What to do: In the data below, which lines hold "first"? Copy every one.

(Dataset entries)
<<<<

-- ==== Sys2Proof/Machine/State.lean ====
section
/-! DEFINITION. The state of the module as plain data. Registers that the spec's register tables name live in one
place, the list `regs` of (BAR0 offset, word) pairs, where an unlisted offset holds its reset word (`resetWord` in
Machine/RegTable.lean); everything else is held by the structures below, one group for each chapter of the spec. -/

namespace Sys2Proof.Machine

/-- No command of this block ends in a fault: the spec lets every command complete (R20), so the type is empty.
See log entry 17 (DEDUCED). -/
inductive Fault where
  deriving DecidableEq, Repr

/-- Why a command is refused by the model. See log entry 17 (DEDUCED). -/
inductive Refusal where
  /-- A command whose meaning the model does not give; raised only by an arm of `exec`. Safe: nothing is claimed of it. -/
  | notModelled (mnemonic : String)
  deriving DecidableEq, Repr

/-! ### Chapter 1: the fabric and the register reads -/

/-- One stream as one receiving block keeps it (R15, R16). -/
structure Stream where
  block : Block
  /-- SRC_DOMAIN of the sender. -/
  src : Nat
  /-- KIND of the units. -/
  kind : Nat
  /-- The receiving lane mask for the kinds that name their receiver, else 0 (R15). -/
  recv : Nat
  /-- SEQ expected next; none before the first unit (R16). -/
  expected : Option Nat
  /-- Payload of the object in progress. -/
  obj : List Byte
  /-- The object in progress begins behind a gap or a stale unit (R15). -/
  broken : Bool
  deriving DecidableEq, Repr

/-- The counters of one receiving block (R13, R15, R18). The spec gives them no register and no width: they are unbounded,
and a SYSTEM reset or POR clears them (DESIGN CHOICE, log entry 70). -/
structure FabricCount where
  block : Block
  gaps : Nat
  duplicates : Nat
  stales : Nat
  tagErrors : Nat
  deriving DecidableEq, Repr

/-- The last complete object of a kind that a block has taken from the fabric. -/
structure Delivered where
  block : Block
  kind : Nat
  recv : Nat
  gen : Nat
  bytes : List Byte
  /-- The object begins behind a gap or a stale unit (R15). -/
  gapped : Bool
  deriving DecidableEq, Repr

/-- A fabric unit with the blocks that receive it: its tag and its payload (R11, R12). -/
structure FabricUnit where
  dest : List Block
  tag : DWord
  payload : List Byte
  deriving DecidableEq, Repr

/-- The numbering of one stream at its sender (R15): the next SEQ. -/
structure TxStream where
  src : Nat
  kind : Nat
  recv : Nat
  next : Nat
  deriving DecidableEq, Repr

/-- The fabric (R11 to R18). -/
structure Fabric where
  /-- The configuration generation, 16 bits (R17). -/
  gen : Nat
  /-- The instant of the commit that last advanced the generation: at most one step at one commit (R17). -/
  genAt : Option Nat
  streams : List Stream
  counts : List FabricCount
  delivered : List Delivered
  /-- The senders' numbering (R15). -/
  tx : List TxStream
  /-- The units that the module's senders have put onto the fabric at the instant `servedAt`, in the order in which the
  arbiters serve them (R14). See log entry 71 (DESIGN CHOICE). -/
  served : List FabricUnit
  servedAt : Nat
  /-- The home domains whose reports arrive at their mirrors (R26). -/
  reports : List Nat
  deriving DecidableEq, Repr

/-- The latch of the high register of a 64-bit pair, for one requester (R25). -/
structure Latch where
  requester : Requester
  /-- Offset of the low register of the pair. -/
  off : Nat
  value : Word
  deriving DecidableEq, Repr

/-! ### Chapter 2: lanes, lockstep, vote and census -/

/-- One core of an execution pair: its signature register and its window (R28, R31). -/
structure CoreState where
  sig : DWord
  /-- Number of the open window since the core's start, of which R30 feeds the low 32 bits. -/
  window : Nat
  stores : Nat
  /-- Signatures of closed windows that the comparator has not yet compared, oldest first (R32). -/
  closed : List (Nat × DWord)
  deriving DecidableEq, Repr

/-- One entry of an egress buffer: the youngest window that contributes to it, and its data (R33). -/
structure EgressEntry where
  window : Nat
  addr : DWord
  data : List DWord
  deriving DecidableEq, Repr

/-- One execution pair (R28 to R40). -/
structure Pair where
  main : CoreState
  checker : CoreState
  egress : List EgressEntry
  /-- Egress entries released to the fabric (R33), counted. -/
  released : Nat
  /-- The main core waits for a free egress entry (R35). -/
  stalled : Bool
  /-- The comparator proof is armed: its 12,500,000 cycles have expired (R38). -/
  armed : Bool
  /-- Instant of the last expiry of the proof count, or of the start of the cores (R38). -/
  dueAt : Nat
  /-- The window that closed first after the count expired, and its signatures, main and checker, once the comparator has
  compared them (R38). -/
  proofWindow : Option Nat
  proofSigs : Option (DWord × DWord)
  /-- The proof pattern index n, 0 to 127 (R38). -/
  proofN : Nat
  /-- Instant of the last completed proof (R39). -/
  proofAt : Nat
  deriving DecidableEq, Repr

/-- A loop counter: the word index of the LOOP, its head, and its count (R127). -/
structure LoopCtr where
  at_ : Nat
  head : Nat
  count : Nat
  deriving DecidableEq, Repr

/-- One execution of a task in one lane (R119, R127, R129). -/
structure Exec where
  release : Nat
  /-- Word index of the next instruction. -/
  pc : Nat
  /-- Frame registers that the execution has written: number, static type, 64 bits (R119, R120). -/
  frame : List (Nat × (Ty × DWord))
  /-- Return word indices, innermost first. -/
  calls : List Nat
  loops : List LoopCtr
  /-- The execution has reached its end, and when (R79). -/
  ended : Bool
  endAt : Nat
  /-- The execution ended with a task fault (R84). -/
  faulted : Bool
  /-- The outputs of this execution are discarded (R96, R97). -/
  discarded : Bool
  /-- The execution was frozen in HOLD (R97): no overrun is counted for it. -/
  held : Bool
  deriving DecidableEq, Repr

/-- The census round of an event task in a lane (R57). -/
structure Round where
  task : Nat
  stamp : Nat
  next : Nat
  deriving DecidableEq, Repr

/-- What one safe stop path keeps between evaluations, beyond its registers (R254 to R265). -/
structure StopPath where
  /-- Edges before this instant are not measured (R274). -/
  since : Nat
  /-- t_s and v0 in µm/s of the stop in progress (R260). -/
  ts : Nat
  v0 : Nat
  /-- Since when v has been below V_SS, the sensors have differed, and the other contact has been stuck, at every
  evaluation. -/
  below : Option Nat
  differ : Option Nat
  stuck : Option Nat
  /-- Channel discrepancies held (R258): 0 none, 1 both OFF still to be read, 2 both ON still to be read. -/
  hold1 : Nat
  hold2 : Nat
  /-- A stop request stands (R257, R259). -/
  requested : Bool
  /-- An OFF run has reached 1 ms and ended since the last evaluation (R257). -/
  offRan : Bool
  deriving DecidableEq, Repr

/-- A delivery of a subscription to the lanes (R314 to R316), as a lane's staging buffer holds it. -/
structure TgeDelivery where
  status : Nat
  /-- DATA of R315: the object carries the dataset; else `data` is what the lane holds. -/
  hasData : Bool
  data : List Byte
  /-- COUNT of R315. -/
  count : Nat
  arrival : Bool
  validFrom : Nat
  deriving DecidableEq, Repr

/-- One lane (R62 to R69, R173). -/
structure LaneState where
  ep0 : Pair
  ep1 : Pair
  /-- Segment memory as stored, by the place of each byte (`storedKey`, R43). -/
  mem : List Host.Cell
  /-- Executions, by task. -/
  execs : List (Nat × Exec)
  /-- The task that each execution pair runs, by pair (R78). -/
  runs : List (Nat × Nat)
  /-- Rotating census slice of each cyclic task (R57). -/
  sliceNext : List (Nat × Nat)
  /-- Slices of a cyclic task hashed since its last execution, by task: execution count and slices (R57). -/
  sliceDone : List (Nat × (Nat × Nat))
  rounds : List Round
  /-- Slices (task, slice) compared since this lane joined with PROBATION. -/
  censusSeen : List (Nat × Nat)
  /-- Instants at which re-integration attempts started, oldest first (R68). -/
  attempts : List Nat
  exclAt : Nat
  readyAt : Nat
  offAt : Nat
  /-- Pre-copy passes done (R64, R65). -/
  passes : Nat
  /-- Lines (segment, logical line) that the pre-copy pass under way copies, and those that the source has written since
  it began (R64). -/
  copying : List (Nat × Nat)
  rewritten : List (Nat × Nat)
  /-- The seam that the transfer took, and whether the final delta has landed (R62). -/
  transferAt : Nat
  landed : Bool
  /-- Hash of the running folio's native image, once recorded (R173). -/
  xlatHash : Option DWord
  /-- Hash of the staged folio's native image. -/
  stagedHash : Option DWord
  /-- The folio slot recorded in the lane's flash (R182). -/
  slotRecord : Nat
  /-- Lines that executions wrote and no commit has marked yet: task, segment and logical line (R424). -/
  wrote : List (Nat × (Nat × Nat))
  /-- The lane's main cores are halted by a debugger (R454). -/
  halted : Bool
  /-- Its stop supervisor (R264), and that it entered the vote during a stop whose v0 it never saw (R266). -/
  stop : StopPath
  barred : Bool
  /-- Staging buffers of the subscriptions, by entry: newest first, at most 2 (R316). -/
  staged : List (Nat × List TgeDelivery)
  deriving DecidableEq, Repr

>>>>

Expected answer:
  /-- SEQ expected next; none before the first unit (R16). -/
  /-- Signatures of closed windows that the comparator has not yet compared, oldest first (R32). -/
  /-- The window that closed first after the count expired, and its signatures, main and checker, once the comparator has
  /-- Return word indices, innermost first. -/
  /-- Instants at which re-integration attempts started, oldest first (R68). -/
  /-- Staging buffers of the subscriptions, by entry: newest first, at most 2 (R316). -/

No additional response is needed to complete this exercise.